**Work item**
Look through the records below for the line holding "def shaK : List". Write it out exactly, with each following line through the line holding "0x5cb0a9dc, 0x76f988da] ++".

= = = = = = =

-- ==== Sys2Proof/Machine/Sha.lean ====
section
/-!
DEFINITION. SHA-256 (FIPS 180-4), which the core computes over a SHAREABLE overlay's bytes (spec/06_overlays.md R167, R183)
and the boot chain and quotes over theirs (spec/16_retirement_and_host.md R440).
-/

namespace Sys2Proof.Machine

/-- The 64 round constants. -/
def shaK : List Nat :=
  [0x428a2f98, 0x71374491, 0xb5c0fbcf, 0xe9b5dba5, 0x3956c25b, 0x59f111f1, 0x923f82a4, 0xab1c5ed5] ++
  [0xd807aa98, 0x12835b01, 0x243185be, 0x550c7dc3, 0x72be5d74, 0x80deb1fe, 0x9bdc06a7, 0xc19bf174] ++
  [0xe49b69c1, 0xefbe4786, 0x0fc19dc6, 0x240ca1cc, 0x2de92c6f, 0x4a7484aa, 0x5cb0a9dc, 0x76f988da] ++
  [0x983e5152, 0xa831c66d, 0xb00327c8, 0xbf597fc7, 0xc6e00bf3, 0xd5a79147, 0x06ca6351, 0x14292967] ++
  [0x27b70a85, 0x2e1b2138, 0x4d2c6dfc, 0x53380d13, 0x650a7354, 0x766a0abb, 0x81c2c92e, 0x92722c85] ++
  [0xa2bfe8a1, 0xa81a664b, 0xc24b8b70, 0xc76c51a3, 0xd192e819, 0xd6990624, 0xf40e3585, 0x106aa070] ++
  [0x19a4c116, 0x1e376c08, 0x2748774c, 0x34b0bcb5, 0x391c0cb3, 0x4ed8aa4a, 0x5b9cca4f, 0x682e6ff3] ++
  [0x748f82ee, 0x78a5636f, 0x84c87814, 0x8cc70208, 0x90befffa, 0xa4506ceb, 0xbef9a3f7, 0xc67178f2]

/-- The initial hash value. -/
def shaInit : List Word :=
  [0x6a09e667, 0xbb67ae85, 0x3c6ef372, 0xa54ff53a, 0x510e527f, 0x9b05688c, 0x1f83d9ab, 0x5be0cd19]

/-- A big-endian number. -/
def beNat (bs : List Byte) : Nat := leNat bs.reverse

/-- The n big-endian bytes of a number. -/
def beBytes (n x : Nat) : List Byte := (leBytes n x).reverse

/-- The message with its padding. -/
def shaPad (m : List Byte) : List Byte :=
  m ++ [0x80] ++ List.replicate ((119 - m.length % 64) % 64) 0 ++ beBytes 8 (8 * m.length)

/-- The message schedule, most recent word first. -/
def shaSchedule : Nat → List Word → List Word
  | 0, ws => ws
  | n + 1, ws =>
    let w (i : Nat) : Word := ws.getD (i - 1) 0
    let s0 := (w 15).rotateRight 7 ^^^ (w 15).rotateRight 18 ^^^ (w 15) >>> 3
    let s1 := (w 2).rotateRight 17 ^^^ (w 2).rotateRight 19 ^^^ (w 2) >>> 10
    shaSchedule n ((w 16 + s0 + w 7 + s1) :: ws)

/-- One round on the eight working variables. -/
def shaRound (h : List Word) (kw : Nat × Word) : List Word :=
  let x (i : Nat) : Word := h.getD i 0
  let e := x 4
  let a := x 0
  let t1 := x 7 + (e.rotateRight 6 ^^^ e.rotateRight 11 ^^^ e.rotateRight 25) + ((e &&& x 5) ^^^ (~~~e &&& x 6)) +
    BitVec.ofNat 32 kw.1 + kw.2
  let t2 := (a.rotateRight 2 ^^^ a.rotateRight 13 ^^^ a.rotateRight 22) +
    ((a &&& x 1) ^^^ (a &&& x 2) ^^^ (x 1 &&& x 2))
  [t1 + t2, a, x 1, x 2, x 3 + t1, e, x 5, x 6]

/-- One block of 64 bytes. -/
def shaBlock (h : List Word) (b : List Byte) : List Word :=
  let w0 := (List.range 16).map (fun i => BitVec.ofNat 32 (beNat ((b.drop (4 * i)).take 4)))
  let ws := (shaSchedule 48 w0.reverse).reverse
  ((shaK.zip ws).foldl shaRound h).zipWith (· + ·) h

/-- n blocks. -/
def shaBlocks : Nat → List Word → List Byte → List Word
  | 0, h, _ => h
  | n + 1, h, m => shaBlocks n (shaBlock h (m.take 64)) (m.drop 64)

/-- The digest of a message. -/
def sha256 (m : List Byte) : List Byte :=
  let p := shaPad m
  (shaBlocks (p.length / 64) shaInit p).flatMap (fun w => beBytes 4 w.toNat)

end Sys2Proof.Machine
end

= = = = = = =

**Solution to the exercise**
def shaK : List Nat :=
  [0x428a2f98, 0x71374491, 0xb5c0fbcf, 0xe9b5dba5, 0x3956c25b, 0x59f111f1, 0x923f82a4, 0xab1c5ed5] ++
  [0xd807aa98, 0x12835b01, 0x243185be, 0x550c7dc3, 0x72be5d74, 0x80deb1fe, 0x9bdc06a7, 0xc19bf174] ++
  [0xe49b69c1, 0xefbe4786, 0x0fc19dc6, 0x240ca1cc, 0x2de92c6f, 0x4a7484aa, 0x5cb0a9dc, 0x76f988da] ++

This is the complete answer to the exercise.